Explainable Data-driven Deep Reinforcement Learning Methods for Optimal Energy Management in Buildings
2026-06-01 • Artificial Intelligence
Artificial Intelligence
AI summaryⓘ
The authors explore how to better control energy use in homes that have solar panels and batteries using a type of AI called deep reinforcement learning (DRL). Because DRL is usually hard to understand, they created a method to explain how these AI systems make decisions. They tested their approach on both simulated and real data and found that certain types of DRL (on-policy algorithms like A2C and PPO) work better for managing energy. Their explainable method not only helps save on electricity costs but also makes it clear why the AI chooses certain actions.
Deep Reinforcement LearningExplainable AIPhotovoltaic PanelsEnergy Storage SystemsOn-policy AlgorithmsAdvantage Actor Critic (A2C)Proximal Policy Optimization (PPO)Battery ManagementDynamic Electricity Pricing
Authors
Hallah Shahid Butt, Qiong Huang, Gökhan Demirel, Kevin Förderer, Erfan Tajalli-Ardekani, Simnon Waczowicz, Luigi Spatafora, Veit Hagenmeyer, Benjamin Schäfer
Abstract
The increasing integration of renewable energy sources into power systems, particularly in buildings equipped with photovoltaic (PV) panels and energy storage systems, introduces significant complexity in energy systems. Volatile power generation, varying electricity tariffs, and increased entities, e.g., PV systems, and heat pumps, have increased the complexity and made the system harder to operate. This leads to the demand for additional control and optimization routes including data-based controls, such as reinforcement learning. While deep reinforcement learning (DRL) has emerged as a promising solution to optimize building operations in dynamic and ever more complex environments, its black-box nature impedes user trust and practical adoption. This paper presents a framework for explainable deep reinforcement learning (XRL) applied to energy management in residential buildings. We demonstrate its usage on both synthetic data but also on real-world data from the Living Lab Energy Campus (LLEC) at KIT. We train and compare both on-policy and off-policy DRL agents on an expanded state space that incorporates real-time measurements (demand, PV generation, battery power, state of charge), external signals (dynamic electricity price, local weather data), calendrical and holiday indicators, and forecasts for demand and price.

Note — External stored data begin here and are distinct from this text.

-- ==== Sys2Proof/Machine/State.lean ====
section
/-! DEFINITION. The state of one board, block by block, and what each block holds after a power-on reset. -/

namespace Sys2Proof.Machine

/-- A moment: board time and the microseconds within that millisecond (log 3). -/
structure Stamp where
  ms : BoardTime
  us : Nat
  deriving DecidableEq, Repr

/-! Outlet switch unit (01). -/

/-- The eight outlet states (R2). -/
inductive OutletState where
  | off
  | claiming
  | closing
  | on
  | opening
  | dwell
  | shed
  | tripped
  deriving DecidableEq, Repr

/-- The steps of a relay sequence (R1). -/
inductive SubPhase where
  | align
  | coil
  | settle
  deriving DecidableEq, Repr

/-- The position the board intends for the contacts (R1). -/
inductive RelayCommand where
  | opened
  | closed
  deriving DecidableEq, Repr

/-- What the coil is being given (R1). -/
inductive CoilDrive where
  | off
  | pulse
  | hold
  deriving DecidableEq, Repr

/-- The final state of an accepted host request not yet reached (R21). -/
inductive HostTarget where
  | none
  | on
  | off
  deriving DecidableEq, Repr

/-- The kind of cycle an outlet is in; a local cycle carries its dwell in seconds (R1). -/
inductive CycleMember where
  | none
  | localCycle (dwell : Nat)
  | group
  deriving DecidableEq, Repr

/-- The configured fields of an outlet record (R1); the trip threshold is in 0.1 A. -/
structure OutletConfig where
  profile : Fin 4
  group : Nat
  tripThreshold : Nat
  startOn : Bool
  restoreOrder : Nat
  shedRank : Nat
  deriving DecidableEq, Repr

/-- An outlet record (R1). Timers are in ms; `stateTimer` counts down, `claimWait` counts up; `none` is stopped. -/
structure Outlet where
  cfg : OutletConfig
  state : OutletState
  sub : Option SubPhase
  relay : RelayCommand
  coil : CoilDrive
  target : HostTarget
  isProtected : Bool
  pendingOff : Bool
  restoreIntent : Bool
  cycle : CycleMember
  unalignedLast : Bool
  claimWait : Option Nat
  stateTimer : Option Nat
  alignLimitMs : Nat
  alignPeak : Nat
  deriving DecidableEq, Repr

/-- The alignment of a profile (R5). -/
inductive Alignment where
  | none
  | zero
  | strict
  deriving DecidableEq, Repr

/-- A switch profile (R4): half-cycles, ms, ms, 0.1 A, windows. -/
structure Profile where
  alignment : Alignment
  alignLimit : Nat
  coilPulse : Nat
  settle : Nat
  inrush : Nat
  absorb : Nat
  deriving DecidableEq, Repr

/-! Metering engine (02). -/

/-- A bank line record (R33). -/
structure LineRecord where
  volts : Nat
  frequency : Nat
  halves : Nat
  duration : Nat
  noLine : Bool
  endTime : BoardTime
  deriving DecidableEq, Repr

/-- An outlet window record (R34). -/
structure WindowRecord where
  amps : Nat
  watts : Int
  voltAmps : Nat
  powerFactor : Nat
  disturbed : Bool
  noLine : Bool
  reverse : Bool
  deriving DecidableEq, Repr

/-- An outlet's meter values (R34 to R42). -/
structure Meter where
  record : Option WindowRecord
  undisturbed : Option Nat
  energy : BitVec 48
  remainder : Nat
  reversePower : Bool
  peak : Nat
  overCount : Nat
  disturbed : Bool
  lastCross : Option Stamp
  deriving DecidableEq, Repr

/-- A bank's window and half-cycle in progress, and its line record (R30, R31, R33). -/
structure BankWindow where
  line : Option LineRecord
  start : BoardTime
  riseStart : Option Stamp
  cycles : Nat
  rises : Nat
  halves : Nat
  halfStart : Stamp
  halfOnCrossing : Bool
  deriving DecidableEq, Repr

/-! Line monitor (03). -/

/-- The line state of a bank (R51). -/
inductive LineState where
  | normal
  | sag
  | recovering
  deriving DecidableEq, Repr

/-- The line monitor's record of a bank (R51); the sag-shed enable stands with the bank's configuration. -/
structure Line where
  state : LineState
  low : Nat
  good : Nat
  lastCross : Option Stamp
  recovery : Option Nat
  shedInUse : Bool
  sagStart : Option BoardTime
  reentry : Nat
  deriving DecidableEq, Repr

/-! Link controller (04). -/

/-- The link states (R79). -/
inductive LinkState where
  | silent
  | joining
  | active
  | linkDown
  | isolated
  deriving DecidableEq, Repr

/-- A frame in the transmit queue with the key and the CRC it was queued with (R66, R75, R190). -/
structure QueuedFrame where
  key : Nat
  frame : PeerFrame
  crc : BitVec 16
  deriving DecidableEq, Repr

/-- The attempt in progress: its frame, which stays in the queue, and what waits for the end of the attempt (R76, R77). -/
structure Sending where
  frame : QueuedFrame
  removeAfter : Bool
  replacement : Option PeerFrame
  deriving DecidableEq, Repr

/-- The link controller's state (R83). -/
structure Link where
  state : LinkState
  queue : List QueuedFrame
  sending : Option Sending
  failures : Nat
  joining : Option Nat
  quiet : Option Nat
  rejectDriven : Bool
  deriving DecidableEq, Repr

/-! Peer table (05). -/

/-- The state of a peer table entry (R84). -/
inductive EntryState where
  | absent
  | live
  | lost
  deriving DecidableEq, Repr

/-- What only a JOIN writes (R84). -/
structure PeerInfo where
  serial : Serial
  map : Banked BranchId
  limits : Banked Nat
  deriving DecidableEq, Repr

/-- The line flags of a bank in a peer table entry (R84). -/
structure BankFlags where
  sag : Bool
  recovering : Bool
  deriving DecidableEq, Repr

/-- A peer table entry (R84). -/
structure Peer where
  state : EntryState
  info : Option PeerInfo
  loads : Banked Nat
  helds : Banked Nat
  ranks : Banked Nat
  flags : Banked BankFlags
  groups : List Nat
  conflict : Bool
  lastHeard : Option BoardTime
  becameLive : Option BoardTime
  deriving DecidableEq, Repr

/-! Budget unit (06, 07). -/

/-- The claim states (R105). -/
inductive ClaimState where
  | none
  | sent
  | granted
  deriving DecidableEq, Repr

/-- The ending mark of a granted claim (R105). -/
inductive EndingMark where
  | none
  | released
  | dropped
  deriving DecidableEq, Repr

/-- A bank's own claim record (R105); its branch is the bank's configured branch. -/
structure Claim where
  state : ClaimState
  outlet : Option OutletId
  amount : Nat
  withdrawn : Bool
  ending : EndingMark
  absorbTarget : Nat
  absorbCount : Nat
  denials : Nat
  retryWait : Option OutletId
  deriving DecidableEq, Repr

/-- The overload states (R124). -/
inductive OverloadState where
  | clear
  | overOnce
  | hold
  deriving DecidableEq, Repr

/-- A branch's overload record (R124). -/
structure Overload where
  state : OverloadState
  shedder : Option StationId
  loadTotal : Nat
  reported : Bool
  deriving DecidableEq, Repr

/-! Group engine (08). -/

/-- A group entry (R135) with the roster the peer table keeps for it (R86). -/
structure GroupEntry where
  group : Nat
  dwell : Nat
  policy : Policy
  pendingTag : Option Tag
  roster : NumberSet
  deriving DecidableEq, Repr

/-- The phases of a cycle record (R137). -/
inductive CyclePhase where
  | offPhase
  | dwell
  | onPhase
  | restoringAbort
  | done
  deriving DecidableEq, Repr

/-- The member statuses (R138). -/
inductive MemberStatus where
  | held
  | opening
  | opened
  | off
  | restoring
  | restored
  | failed
  deriving DecidableEq, Repr

/-- A member outlet in a cycle record; `wasOpened` is set once it has had status OPEN (R138, log 20). -/
structure Member where
  outlet : OutletId
  status : MemberStatus
  wasOpened : Bool
  deriving DecidableEq, Repr

/-- Why a cycle was aborted (R157). -/
inductive EndReason where
  | host
  | offTimeout
  | peerLost
  | rosterLost
  | rejoined
  | held
  | link
  deriving DecidableEq, Repr

/-- How a cycle ended (R137). -/
inductive CycleOutcome where
  | complete
  | incomplete
  | aborted (reason : EndReason)
  deriving DecidableEq, Repr

/-- A cycle record (R137). Timers are in ms, `none` is stopped. -/
structure CycleRecord where
  group : Nat
  tag : Tag
  dwell : Nat
  policy : Policy
  phase : CyclePhase
  awaited : NumberSet
  early : NumberSet
  gOpened : Nat
  gHeld : Nat
  gRestored : Nat
  gFailed : Nat
  offTimer : Option Nat
  dwellTimer : Option Nat
  onTimer : Option Nat
  abortOffered : Bool
  offOffered : Bool
  onOffered : Bool
  members : List Member
  outcome : Option CycleOutcome
  deriving DecidableEq, Repr

/-! Host port (10). -/

/-- The result codes (R178). -/
inductive ResultCode where
  | ok
  | badArg
  | phase
  | protectedSet
  | tripped
  | busy
  | badState
  | inCycle
  | notMember
  | rosterLost
  | late
  | locked
  | peerLive
  | linkBusy
  | linkDown
  | groupFull
  | configInvalid
  deriving DecidableEq, Repr

/-- The result slot (R177). -/
structure ResultSlot where
  code : ResultCode
  detail : Nat
  deriving DecidableEq, Repr

/-- The event kinds (R187). -/
inductive EventKind where
  | trip
  | switchDone
  | switchFailed
  | claimExpired
  | sagStart
  | sagEnd
  | overloadShed
  | branchOverload
  | energyWrap
  | peerJoined
  | peerLost
  | peerForgotten
  | branchConflict
  | duplicateStation
  | linkDown
  | linkUp
  | groupRequested
  | groupMerged
  | groupDone
  deriving DecidableEq, Repr

/-- An event record (R184); subject and detail are coded as 11.3 and 11.5 give. -/
structure Event where
  kind : EventKind
  time : BoardTime
  subject : Nat
  detail : Nat
  value : BitVec 32
  deriving DecidableEq, Repr

/-- A captured read that has not been executed (R179) and what has happened since that its execution asks about (R41, R180, R183). -/
structure Capture where
  request : ReadRequest
  result : ResultSlot
  hadEvent : Bool
  lossSince : Bool
  peakSince : Nat
  deriving DecidableEq, Repr

/-- The select line as the port takes it (R174, R175). -/
inductive SelectLine where
  /-- No frame is open. -/
  | high
  /-- A frame is open: select has fallen. -/
  | low
  /-- A frame is open that a reset has met: it is discarded at the next rising of select (R175). -/
  | discarded
  deriving DecidableEq, Repr

/-- The host port's state (R188), the select line, and the bytes out of the open or the latest frame: the status byte, and those after it
(R174). -/
structure Port where
  res : Bool
  lost : Bool
  rej : Bool
  slot : ResultSlot
  events : List Event
  capture : Option Capture
  select : SelectLine
  statusOut : Byte
  dataOut : List Byte
  deriving DecidableEq, Repr

/-! Start-up and configuration (09). -/

/-- The board phases (R162). -/
inductive Phase where
  | configuring
  | running
  deriving DecidableEq, Repr

/-- The items SET BOARD sets (R164): 0.1 V, %, 0.1 s, s, s, s, and the event mask. -/
structure BoardConfig where
  nominal : Nat
  sagPercent : Nat
  recoveryWait : Nat
  offGather : Nat
  onGather : Nat
  claimWait : Nat
  eventMask : BitVec 24
  deriving DecidableEq, Repr

/-- The items SET BANK sets (R165); the limit is in 0.1 A. -/
structure BankConfig where
  branch : BranchId
  limit : Nat
  sagShed : Bool
  deriving DecidableEq, Repr

/-- The board. `pending` is the queue of commands that wait, first in first out. -/
structure State where
  pending : List Instr
  inReset : Bool
  jumperPins : Jumpers
  lockPin : Bool
  serial : Serial
  boardTime : BoardTime
  phase : Phase
  station : StationId
  lke : Bool
  lockSample : Bool
  cfg : BoardConfig
  banks : Banked BankConfig
  profiles : Tab 4 Profile
  restoreSet : OutletSet
  startRestored : Bool
  outlets : Tab 24 Outlet
  meters : Tab 24 Meter
  windows : Banked BankWindow
  lines : Banked Line
  link : Link
  peers : Tab 16 Peer
  conflicts : NumberSet
  queues : Banked (List OutletId)
  claims : Banked Claim
  overload : Tab 16 Overload
  groups : List GroupEntry
  records : List CycleRecord
  seq : Fin 16
  port : Port
  deriving DecidableEq, Repr

/-- Why the board would stop with a fault: the manual gives it no such stop, so no command raises one (INVENTORY, Faults). -/
inductive Fault where
  deriving DecidableEq, Repr

/-- Why a command would be refused. -/
inductive Refusal where
  /-- Raised by a command that has no meaning yet, by its arm in Dispatch. Safe: the board goes on there, the model stops. No arm uses it. -/
  | notModelled (mnemonic : String)
  deriving DecidableEq, Repr

/-! The values after a reset. -/

def OutletConfig.default : OutletConfig := ⟨0, 0, 160, false, 128, 255⟩

/-- An outlet record after a power-on reset (R27). -/
def Outlet.reset : Outlet :=
  { cfg := .default, state := .off, sub := none, relay := .opened, coil := .off, target := .none, isProtected := false, pendingOff := false,
    restoreIntent := false, cycle := .none, unalignedLast := false, claimWait := none, stateTimer := none, alignLimitMs := 0, alignPeak := 0 }

/-- A profile's defaults (R4). -/
def Profile.default : Profile := ⟨.zero, 2, 20, 100, 80, 1⟩

/-- An outlet's meter values after a power-on reset (R49). -/
def Meter.reset : Meter :=
  { record := none, undisturbed := none, energy := 0, remainder := 0, reversePower := false, peak := 0, overCount := 0, disturbed := false, lastCross := none }

/-- A bank's first window after a reset: opened at board time 0 by the end of the reset, not by a crossing (R31, R49). The first half-cycle begins there
too and counts as not begun on a crossing (the model's choice, log 46). -/
def BankWindow.reset : BankWindow :=
  { line := none, start := 0, riseStart := none, cycles := 10, rises := 0, halves := 0, halfStart := ⟨0, 0⟩, halfOnCrossing := false }

/-- A bank's line record after a reset (R64). -/
def Line.reset : Line :=
  { state := .normal, low := 0, good := 0, lastCross := none, recovery := none, shedInUse := true, sagStart := none, reentry := 0 }

/-- The link controller after a reset (R83). -/
def Link.reset : Link :=
  { state := .silent, queue := [], sending := none, failures := 0, joining := none, quiet := none, rejectDriven := false }

/-- An ABSENT peer table entry (R84, R85). -/
def Peer.absent : Peer :=
  { state := .absent, info := none, loads := .fill 0, helds := .fill 0, ranks := .fill 255, flags := .fill ⟨false, false⟩, groups := [],
    conflict := false, lastHeard := none, becameLive := none }

/-- An own claim record after a reset (R105). -/
def Claim.reset : Claim :=
  { state := .none, outlet := none, amount := 0, withdrawn := false, ending := .none, absorbTarget := 1, absorbCount := 0, denials := 0, retryWait := none }

/-- An overload record after a reset (R124). -/
def Overload.reset : Overload := ⟨.clear, none, 0, false⟩

/-- The event mask with every kind of 11.3 enabled (R164, R188). -/
def allKinds : BitVec 24 := 0x07FFFF

/-- The defaults of R164. -/
def BoardConfig.default : BoardConfig := ⟨2300, 80, 20, 20, 300, 120, allKinds⟩

/-- The defaults of R165. -/
def BankConfig.defaults : Banked BankConfig := ⟨⟨0, 160, true⟩, ⟨1, 160, true⟩, ⟨2, 160, true⟩⟩

/-- The host port after a reset (R188). -/
def Port.reset : Port :=
  { res := false, lost := false, rej := false, slot := ⟨.ok, 0⟩, events := [], capture := none, select := .high, statusOut := 0, dataOut := [] }

/-- A jumper block with every jumper removed. -/
def jumpersRemoved : Jumpers := ⟨false, false, false, false, false, false⟩

/-- The board right after a power-on reset (R172), with every jumper removed, LOCK negated and serial 0 (log 15). -/
def State.reset : State :=
  { pending := [], inReset := false, jumperPins := jumpersRemoved, lockPin := false, serial := 0, boardTime := 0, phase := .configuring,
    station := 0, lke := false, lockSample := false, cfg := .default, banks := BankConfig.defaults, profiles := .fill 4 .default,
    restoreSet := 0, startRestored := false, outlets := .fill 24 .reset, meters := .fill 24 .reset, windows := .fill .reset,
    lines := .fill .reset, link := .reset, peers := .fill 16 .absent, conflicts := 0, queues := .fill [], claims := .fill .reset,
    overload := .fill 16 .reset, groups := [], records := [], seq := 0, port := .reset }

end Sys2Proof.Machine
end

Our experimental results indicate that on-policy algorithms, particularly Advantage Actor Critic (A2C) and Proximal Policy Optimization (PPO), outperform off-policy methods in terms of cumulative rewards and policy stability. To explain these models, we employ post-hoc interpretation techniques to elaborate the learned control policies. Our findings demonstrate that the XRL framework not only reduces electricity costs through optimal battery management, but also provides transparent, actionable insights into the agent's decision-making process.